Well we have a few fishtanks with heaters/pumps, 1000watt kettle, microwave, and my computer stuff, ah yeah plus a few lights, that I am hopeing it will run during a powercut.

I have only tested the generator with a 2000watt kettle and my computer stuff, about 300watt and it runs those nicely together. Last winter we had about 3 powercuts that lasted 3-5hrs..

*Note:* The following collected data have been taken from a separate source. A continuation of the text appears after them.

/-- `HANDLEREG` (R114, R410, R117). -/
def execHandlereg (h : CmdHdr) (num : Nat) (words : List DWord) (s : State) : Host.Outcome State Fault Refusal :=
  cmdOp h (.handlereg h num words) privNone (fun s _ =>
    let ws := words.map fun w => w.toNat
    if 4096 ≤ num then (s, .malformed)
    else if s.handleBusy num then (s, .busy)
    else if handleRecordOk ws then
      (((s.keepRecord num).setHandle num ws).reuse (hBerth ws) (hBase ws) (arenaBytes ws), .done)
    else (s, .refused)) s

/-! ### RESTOW (R406) -/

/-- The leaf that maps an address: physical address of its entry, table berth, its words and its page size. -/
structure Leaf where
  pa : Nat
  tberth : Nat
  w0 : Nat
  w1 : Nat
  size : Nat
  deriving DecidableEq, Repr

/-- The entry where the walk of an address ends, when it is a valid leaf. -/
def State.leafFrom (s : State) (tb va : Nat) : Nat → Nat → Option Leaf
  | 0, _ => none
  | fuel + 1, table =>
    let sh := levelShift (2 - fuel)
    let at_ := table + 16 * (va >>> sh % 4096)
    let w0 := s.gNat tb at_ 8
    if !w0.testBit 0 then none
    else if w0.testBit 1 then some { pa := at_, tberth := tb, w0 := w0, w1 := s.gNat tb (at_ + 8) 8, size := 2 ^ sh }
    else s.leafFrom tb va fuel (bitsOf w0 47 16 * 65536)

def State.leafOf (s : State) (asid va : Nat) : Option Leaf :=
  match s.walk asid va .read, s.roots.find? fun r => r.asid == asid with
  | .fault 0x20 1, some r => s.leafFrom r.tberth va 3 r.root
  | .ok _ _ _ _ _, some r => s.leafFrom r.tberth va 3 r.root
  | _, _ => none

/-- The record that a source gives: source and destination frames by lines. For an arena the destination keeps the
position of its base in a line. -/
def State.restowSource (s : State) (src : RestowSource) (frame dst id : Nat) : Option Restow :=
  match src with
  | .page asid va => (s.leafOf asid va).map fun l =>
      { id := id, src := .page asid (va / l.size * l.size), srcPa := bitsOf l.w0 47 16 * 65536, srcBerth := l.w1,
        size := l.size, dstPa := frame, dstBerth := dst, leafPa := l.pa, tberth := l.tberth, p := 0, step := .copy, old := [] }
  | .handle n =>
    match s.handle? n with
    | some h =>
      if hValid h && frame % 64 == hBase h % 64 then
        some { id := id, src := .handle n, srcPa := hBase h / 64 * 64, srcBerth := hBerth h,
               size := cdiv (hBase h % 64 + arenaBytes h) 64 * 64, dstPa := frame / 64 * 64, dstBerth := dst,
               leafPa := 0, tberth := 0, p := 0, step := .copy, old := [] }
      else none
    | none => none

/-- R406: what BAD_RESTOW does not stop. -/
def restowOk (r : Restow) : Bool :=
  let a := r.srcBerth
  let b := r.dstBerth
  decide (berthTier a ≤ 1) && berthOk b && decide (berthTier b ≤ 1) && berthSle a == berthSle b && berthProp a == berthProp b &&
  berthGen b == (berthGen a + 1) % 16 && tierRangeOk b r.dstPa r.size &&
  (match r.src with | .page _ _ => r.dstPa % r.size == 0 | .handle _ => true) &&
  (decide (r.dstPa + r.size ≤ r.srcPa) || decide (r.srcPa + r.size ≤ r.dstPa))

/-- R406: two records name one source: the same handle, or the same leaf, by whatever address it is named. -/
def Restow.sameSource (x y : Restow) : Bool :=
  match x.src, y.src with
  | .page _ _, .page _ _ => placeOf x.tberth x.leafPa == placeOf y.tberth y.leafPa
  | a, b => a == b

/-- R423: a range of the lockhouses' tables covers the frame of a record. -/
def State.aclCovers (s : State) (pa size : Nat) : Bool :=
  s.acl.any fun e =>
    let w3 := e.words.getD 3 0
    let base := e.words.getD 0 0
    w3.testBit 31 && !w3.testBit 30 && decide (base < pa + size) && decide (pa < base + e.words.getD 1 0)

/-- `RESTOW` (R406, R423). BUSY is STATUS 4 and BAD_RESTOW STATUS 1. -/
def execRestow (h : CmdHdr) (src : RestowSource) (frame : Nat) (berth : DWord) (s : State) :
    Host.Outcome State Fault Refusal :=
  cmdOp h (.restow h src frame berth) privNone (fun s _ =>
    match s.restowSource src frame berth.toNat s.nextId with
    | none => (s, .refused)
    | some r =>
      let covered := match r.src with | .page _ _ => s.aclCovers r.srcPa r.size | .handle _ => false
      if s.restows.any (fun x => x.sameSource r) || 64 ≤ s.restows.length || covered then (s, .busy)
      else if restowOk r then ({ s with restows := s.restows ++ [r], nextId := s.nextId + 1 }, .words [r.id])
      else (s, .refused)) s

/-! ### The steps of a restow (R407) -/

/-- Copies line P to the destination, keeping what it held (R407). -/
def State.copyLine (s : State) (r : Restow) : State :=
  let src := r.srcPa + 64 * r.p
  let dst := r.dstPa + 64 * r.p
  let bytes := s.gBytes r.srcBerth src 64
  let old := (s.gBytes r.dstBerth dst 64).zipIdx.map fun b => (dst + b.2, b.1)
  let s1 := s.storeAt { w := r.dstBerth, pa := dst, bytes := bytes.zipIdx.map fun b => (b.2, b.1) }
  let s2 : State := match placeOf r.dstBerth dst with
    | some q => s1.freshLine (q / 64)
    | none => s1
  s2.onRestow r.id fun x => { x with p := x.p + 1, old := x.old ++ old }

/-- `RESTOW_COPY_LINE` (R407, R409): `found` is what the check makes of the source line, `destOk` whether the destination
write succeeds. -/
def execRestowCopyLine (id : Nat) (found : LineCheck) (destOk : Bool) (s : State) : Host.Outcome State Fault Refusal :=
  .next (match s.restow? id with
    | none => s
    | some r =>
      if r.step != .copy || r.lines ≤ r.p then s
      else
        let src := r.srcPa + 64 * r.p
        if found == .uncorrectable || s.gPoisoned r.srcBerth src || s.gFailing r.srcBerth src then s.abortRestow r 1 r.p
        else if !destOk || (placeOf r.dstBerth (r.dstPa + 64 * r.p)).isNone then s.abortRestow r 2 r.p
        else
          let s1 := match found, placeOf r.srcBerth src with
            | .corrected, some q => s.count (counterNo (dieOfPlace q) 0xFF 0x50) 1
            | _, _ => s
          s1.copyLine r)

/-- `RESTOW_CLOSE`: P has reached the end (R407). -/
def execRestowClose (id : Nat) (s : State) : Host.Outcome State Fault Refusal :=
  .next (s.onRestow id fun r => if r.step == .copy && decide (r.lines ≤ r.p) then { r with step := .closed } else r)

/-- `RESTOW_DRAIN_END`: every request accepted before Close is applied and mirrored, which each was in its own step
(R407). -/
def execRestowDrainEnd (id : Nat) (s : State) : Host.Outcome State Fault Refusal :=
  .next (s.onRestow id fun r => if r.step == .closed then { r with step := .drained } else r)

/-- R407 step 5, R428: the held requests of the host are refused, which the controllers count; those of rooms are counted as each is
tried again. -/
def State.refuseHeld (s : State) (id : Nat) : State :=
  ((s.held.filter fun h => h.restow == id && (hostRequest h.event).isSome).foldl
    (fun s h => s.count (counterNo h.die 0xFF 0x53) 1) s).wakeHeld id

/-- R407 step 5: the leaf or the handle record is rewritten. -/
def State.flipRestow (s : State) (r : Restow) : State :=
  match r.src with
  | .page asid va =>
    let w0 := s.gNat r.tberth r.leafPa 8
    let w0' := w0 - bitsOf w0 47 16 * 65536 + r.dstPa / 65536 * 65536
    (s.gWrite hallAgent (fun _ => 0) (pairWrite r.tberth r.leafPa w0' r.dstBerth)).reuse r.dstBerth r.dstPa r.size |>.startShootdown r.id asid (some (va, r.size))
  | .handle n =>
    match s.handle? n with
    | some h =>
      let w0 := hWord h 0 - hBase h + (r.dstPa + hBase h % 64)
      let t := (s.setHandle n ((h.set 0 w0).set 1 r.dstBerth)).reuse r.dstBerth r.dstPa r.size
      { t with moved := { w := r.srcBerth, pa := r.srcPa, size := r.size } :: t.moved }
    | none => s

/-- `RESTOW_FLIP`: the commit point (R407). -/
def execRestowFlip (id : Nat) (s : State) : Host.Outcome State Fault Refusal :=
  .next (match s.restow? id with
    | none => s
    | some r =>
      if r.step == .drained then ((s.flipRestow r).onRestow id fun x => { x with step := .flipped }).refuseHeld id else s)

/-- `RESTOW_DONE`: after the shootdown of its page, the restow is reported and its record removed (R407). -/
def execRestowDone (id : Nat) (s : State) : Host.Outcome State Fault Refusal :=
  .next (match s.restow? id with
    | none => s
    | some r =>
      let none_ := s.rooms.all fun x => x.heldBy.map Prod.fst != some id && x.ctx.xq.all fun e => e.heldBy.map Prod.fst != some id
      if r.step == .flipped && none_ && !s.shootdowns.any fun x => x.id == id then
        State.post { s with restows := s.restows.filter fun x => x.id != id } (.restowDone id r.srcPa)
      else s)

/-- `RESTOW_ABORT` (R409): a mirror write of a line below P read it as uncorrectable (1), or the write of a destination line
failed (2). -/
def execRestowAbort (id : Nat) (fail : RestowFail) (s : State) : Host.Outcome State Fault Refusal :=
  .next (match s.restow? id with
    | none => s
    | some r =>
      if r.step == .flipped then s
      else match fail with
      | .source line => if line < r.p then s.abortRestow r 1 line else s
      | .destination line => if line < r.lines && line ≤ r.p then s.abortRestow r 2 line else s)

/-- `RESTOWCANCEL` (R409). -/
def execRestowcancel (h : CmdHdr) (id : Nat) (s : State) : Host.Outcome State Fault Refusal :=
  cmdOp h (.restowcancel h id) privNone (fun s _ =>
    match s.restow? id with
    | none => (s, .refused)
    | some r => if r.step == .flipped then (s, .refused) else (s.abortRestow r 3 (min r.p (r.lines - 1)), .done)) s

end Sys2Proof.Machine
end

I could do with more wattage Im guessing, but it just makes me wonder if the generator is well made if its Chinese made, because the last thing I want is it blowing up when I use it for real and taking out everything thats connected to it. Just watching this vid last night made me think.............


----------



## speedy2019 (Jan 29, 2019)

Also guys I am going to be pairing off a few extension leads from this generator during a powercut and I believe the voltage drops the longer the cables are. So how low can the voltage drop before things go wrong,,,, The voltage is 230 where I live but it never drops below about 240, my generator start voltage is roughly 225volts.


----------



## jkingrph (Sep 18, 2017)

About 15 years ago when I was thinking of purchasing a generator, I talked to the maintance director at the hospital where I worked. He specifically recommended Honda, saying most building contractors used Honda whenever they needed portable power, as they were more reliable and gave less trouble. I took his advice and have never been sorry for doing so. It all boils down to "you get what you pay for", a clone "might" be as good, look the same but tolerances and material quality may and probably will differ. My thinking is purchasing a clone of anything is basically a crap shoot, you might get something good that can last for years then it might blow up after a few hours and then where do you get parts and service. I know I can take mine into any full service Honda dealer.


----------



## speedy2019 (Jan 29, 2019)

Well amazingly this site does all spare parts for my generator, even a lpg converter kit.. But yeah my generator might last for years and it might not. But I think its down to how you look after it aswel, like if it never get a run every few months, or looked after no generator/engine will last long or perform well.........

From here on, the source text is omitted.